In patients with STS, [18F]FDG-PET/CTs are often acquired for staging. Next to the identification of metastatic lesions, these scans provide quantitative information on the metabolic activity of the tumor tissue. The results in this study show that this biological characteristic has a prognostic value and turned out to be an independent predictor of overall survival in the soft tissue sarcoma patient group with metastatic disease. This information on tumor biology adds to the already known prognostic clinical parameters reported in the literature by Billingsley et al., Italiano et al., and Lochner et al., such as patient age, disease-free interval, number of lesions, FNCLCC grade, and histologic subtype [4,5,6].

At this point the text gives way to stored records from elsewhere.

-- ==== Sys2Proof/Machine/Push.lean ====
section
/-! DEFINITION. The meanings of the pushes (40_input.md R141, R142). -/

namespace Sys2Proof.Machine

/-- PUSH.W (R141): E_BUSY, E_STATE, E_ALIGN in that order, else four message bytes. -/
def execPushW (byte0 byte1 byte2 byte3 : Byte) (s : State) : Result :=
  whenAbsorbing
    (fun t =>
      if t.bcount.toNat % 4 ≠ 0 then raiseError .align t
      else .next (acceptBytes [byte0, byte1, byte2, byte3] t)) s

/-- PUSH.B (R142): E_BUSY, E_STATE, else one message byte. -/
def execPushB (byte : Byte) (s : State) : Result := whenAbsorbing (fun t => .next (acceptBytes [byte] t)) s

/-- PUSH.B with DATA[31:8] ≠ 0 (R142): E_RSVD in every phase. -/
def execPushBIllegal (_data : Word) (s : State) : Result := raiseError .rsvd s

end Sys2Proof.Machine
end

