-- ==== Sys2Proof/Tests/Slice0.lean ====
section
/-! SUPPORT. Tests: the well-formedness smoke test, one written-out word for every constructor, single steps against the
vectors of 95_test_vectors.md, and a witness for the hypotheses of every statement. -/

namespace Sys2Proof.Tests

open Sys2Proof Sys2Proof.Machine

/-! ### Helpers -/

/-- The next state, if there is one. -/
def nextOf (r : Result) : Option State :=
  match r with
  | .next s => some s
  | .fault _ => none
  | .refused _ => none

theorem not_next_of_nextOf {r : Result} (h : nextOf r = none) (t : State) : r ≠ .next t := by
  rintro rfl
  cases h

/-- The state after one step that runs the bus operation with these bits. -/
def after (s : State) (w : Nat) : Option State := nextOf (step (s.withFetchWord 38 w))

/-- What STATUS shows after that step. -/
def statusAfter (s : State) (w : Nat) : Option Word := (after s w).map statusWord

/-- What the Host is told by that step. -/
def readAfter (s : State) (w : Nat) : Option Word := (after s w).bind (·.readData)

/-- ABSORB with these bytes, fewer than 64, pushed since INIT. -/
def collecting (bytes : List Byte) : State :=
  { State.reset with
    acc := iv
    buf := Memory.writeBytes [] 0 bytes
    bcount := BitVec.ofNat 6 bytes.length
    len := BitVec.ofNat 64 (8 * bytes.length)
    phase := .absorb }

/-- n times "A". -/
def letters (n : Nat) : List Byte := List.replicate n 0x41

/-- 95_test_vectors.md section 2.11, "COMPRESS (block 1 running)". -/
def running : State :=
  { State.reset with acc := iv, work := iv, buf := Memory.writeBytes [] 0 (letters 64), len := 512, phase := .compress }

/-- 95_test_vectors.md section 2.11, "DONE (abc)". -/
def doneAbc : State :=
  { State.reset with acc := ⟨0x98500190, 0xb04fd23c, 0x7d3f96d6, 0x727fe128⟩, len := 24, phase := .done, next := .done }

/-- 95_test_vectors.md section 2.11, "ERR = 1, ERRCODE = E_STATE, IDLE". -/
def erred : State := { State.reset with err := true, errcode := .state }

/-- The "abc" block (T-PAD-2) compressing, before round n with these working registers. -/
def abcRound (n : Fin 65) (work : Quad) : State :=
  { State.reset with
    acc := iv
    work := work
    rnd := n
    buf := [(0, 0x61), (1, 0x62), (2, 0x63), (3, 0x80), (56, 0x18)]
    len := 24
    phase := .compress
    next := .done }

/-- `n` turns left to the Engine. -/
def turns (n : Nat) : List Event := List.replicate n .engineTurn

/-! ### WellFormed: an ill-formed term for each check -/

theorem test_wf_refuses_legal_commands_as_illegal :
    (Instr.cmdIllegal 1).wf = false ∧ (Instr.cmdIllegal 2).wf = false ∧ (Instr.cmdIllegal 3).wf = false ∧
    (Instr.cmdIllegal 4).wf = false := by decide

theorem test_wf_refuses_legal_bytes_as_illegal :
    (Instr.pushBIllegal 0).wf = false ∧ (Instr.pushBIllegal 0xff).wf = false := by decide

theorem test_wf_accepts_the_catch_all_rows :
    (Instr.cmdIllegal 0).wf = true ∧ (Instr.cmdIllegal 5).wf = true ∧ (Instr.cmdIllegal 0x101).wf = true ∧
    (Instr.pushBIllegal 0x100).wf = true := by decide

/-! ### Decode: a word written out from 30_encoding.md for every constructor -/

/-- W = 1, WIDX = 00000, DATA as R103 gives it. -/
theorem test_decode_commands :
    decode 0b1_00000_00000000000000000000000000000001 = .cmdInit ∧
    decode 0b1_00000_00000000000000000000000000000010 = .cmdFinal ∧
    decode 0b1_00000_00000000000000000000000000000011 = .cmdClrErr ∧
    decode 0b1_00000_00000000000000000000000000000100 = .cmdSreset ∧
    decode 0b1_00000_00000000000000000000000100000001 = .cmdIllegal 0x101 := by decide

/-- W = 1, WIDX = 00010 or 00011 (R104, R105). -/
theorem test_decode_pushes :
    decode 0b1_00010_01100100_01100011_01100010_01100001 = .pushW 0x61 0x62 0x63 0x64 ∧
    decode 0b1_00011_00000000_00000000_00000000_01100001 = .pushB 0x61 ∧
    decode 0b1_00011_00000000_00000000_00000001_01100010 = .pushBIllegal 0x162 := by decide

/-- W = 1 and a read-only or reserved WIDX (R102, R107). -/
theorem test_decode_refused_writes :
    decode 0b1_00001_00000000000000000000000000000101 = .wrStatus 5 ∧
    decode 0b1_00101_00000000000000000000000000000000 = .wrDigest 1 0 ∧
    decode 0b1_01001_00000000000000000000000000000111 = .wrLen 1 7 ∧
    decode 0b1_01010_00000000000000000000000000000000 = .wrRsvd10 0 0 ∧
    decode 0b1_01100_00000000000000000000000000000001 = .wrRsvd12 0 1 ∧
    decode 0b1_10011_00000000000000000000000000000000 = .wrHex 3 0 ∧
    decode 0b1_11110_10000000000000000000000000000000 = .wrRsvd24 6 0x80000000 := by decide

/-- W = 0 (R102). -/
theorem test_decode_reads :
    decode 0b0_00000_00000000000000000000000000000000 = .rdCtrl 0 ∧
    decode 0b0_00001_00000000000000000000000000000000 = .rdStatus 0 ∧
    decode 0b0_00010_00000000000000000000000000000000 = .rdMsgWord 0 ∧
    decode 0b0_00011_00000000000000000000000000000000 = .rdMsgByte 0 ∧
    decode 0b0_00110_00000000000000000000000000000000 = .rdDigest 2 0 ∧
    decode 0b0_01000_00000000000000000000000000000000 = .rdLenLo 0 ∧
    decode 0b0_01001_00000000000000000000000000000000 = .rdLenHi 0 ∧
    decode 0b0_01011_00000000000000000000000000000000 = .rdRsvd10 1 0 ∧
    decode 0b0_01110_00000000000000000000000000000000 = .rdRsvd12 2 0 ∧
    decode 0b0_10101_00000000000000000000000000000000 = .rdHex 5 0 ∧
    decode 0b0_11111_00000000000000000000000000000000 = .rdRsvd24 7 0 := by decide

/-- Bytes that are no bus-operation word are rejected by name; the low byte comes first. -/
theorem test_decode_bytes :
    decodeBytes [0x01, 0, 0, 0, 0x20] = .ok .cmdInit ∧ decodeBytes [0x01, 0, 0, 0, 0x40] = .error .bitsAbove37 ∧
    decodeBytes [0x01, 0, 0, 0] = .error .wrongLength ∧ decodeBytes [] = .error .wrongLength :=
  ⟨rfl, rfl, rfl, rfl⟩

theorem test_decode_table_word :
    decodeTableWord 40 0x2000000002 = some .cmdFinal ∧ decodeTableWord 40 0x6000000002 = none ∧
    decodeTableWord 48 0x12000000002 = none := ⟨rfl, rfl, rfl⟩

/-! ### Single steps, against 95_test_vectors.md -/

theorem test_init_T_CTL_2 : statusAfter (collecting (letters 3)) 0x2000000001 = some 0x00000010 := by decide
theorem test_init_T_CTL_4 : statusAfter running 0x2000000001 = some 0x00000225 := by decide
theorem test_final_T_PAD_2 : (after (collecting [0x61, 0x62, 0x63]) 0x2000000002).map (·.buf.block) =
    some ([0x61, 0x62, 0x63, 0x80] ++ List.replicate 52 0 ++ [0x18, 0, 0, 0, 0, 0, 0, 0]) := by decide
theorem test_final_T_PAD_5 : (after (collecting (letters 63)) 0x2000000002).map (fun t => (t.buf.block, t.next)) =
    some (letters 63 ++ [0x80], .pad2) := by decide
theorem test_clrerr_T_CTL_9 : statusAfter erred 0x2000000003 = some 0 := by decide
theorem test_sreset_T_CTL_10 : statusAfter running 0x2000000004 = some 0 := by decide
theorem test_illegal_T_CTL_13 : statusAfter State.reset 0x2000000101 = some 0x00000104 := by decide
theorem test_illegal_T_CTL_14 : statusAfter running 0x20000000ff = some 0x00000125 := by decide

theorem test_pushW_T_IN_1 : (after (collecting []) 0x2264636261).map (fun t => (t.buf.block.take 4, t.len)) =
    some ([0x61, 0x62, 0x63, 0x64], 32) := by decide
theorem test_pushW_T_LEN_4 :
    statusAfter { collecting [] with len := 0xffffffffffffffe0 } 0x2241414141 = some 0x00040018 := by decide
theorem test_pushB_T_IN_3 : statusAfter (collecting (letters 3)) 0x2300000000 = some 0x00040010 := by decide
theorem test_pushB_T_LEN_3 :
    statusAfter { collecting [] with len := 0xfffffffffffffff8 } 0x2300000041 = some 0x00010018 := by decide
theorem test_pushBIllegal_T_IN_5 : statusAfter running 0x2300000100 = some 0x00000525 := by decide

theorem test_wrStatus_T_CTL_15 : statusAfter State.reset 0x2100000005 = some 0x00000604 := by decide
theorem test_wrDigest_T_CTL_16 : statusAfter (collecting []) 0x2500000000 = some 0x00000614 := by decide
theorem test_wrRsvd12_T_CTL_17 : statusAfter (collecting []) 0x2c00000001 = some 0x00000614 := by decide
theorem test_wrHex_T_CTL_18 : statusAfter (collecting []) 0x3300000000 = some 0x00000614 := by decide
theorem test_wrLen_T_CTL_19 : statusAfter erred 0x2800000000 = some 0x00000304 := by decide
/-- R246 for the two reserved ranges that section 2.11 does not show. -/
theorem test_wrRsvd10_wrRsvd24_R246 : statusAfter State.reset 0x2b00000000 = some 0x00000604 ∧
    statusAfter State.reset 0x3f00000000 = some 0x00000604 := by decide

In a systematic search that was conducted in preparation of this study, no report was found on the value of [18F]FDG-PET features in metastatic STS patients (Appendix A), while prognosis is especially relevant in a cohort where cure might not be the primary goal of treatment. The prognostic value of [18F]FDG-PET features in non-metastatic STS is studied more extensively. Original investigations focusing on this topic in patients with localized disease have found [18F]FDG-PET features to be significantly predictive for progression-free and overall survival [20,21,22,23]. Nevertheless, in some of these studies, the added value of the features is not corrected for clinical parameters, such as resectability of the tumor, neoadjuvant treatment, etc., leaving the effect of [18F]FDG-PET features difficult to interpret on an individual level. In studies performing multivariate analyses, results are variable and partly clouded due to the limited statistical power caused by small cohort sizes [24,25,26].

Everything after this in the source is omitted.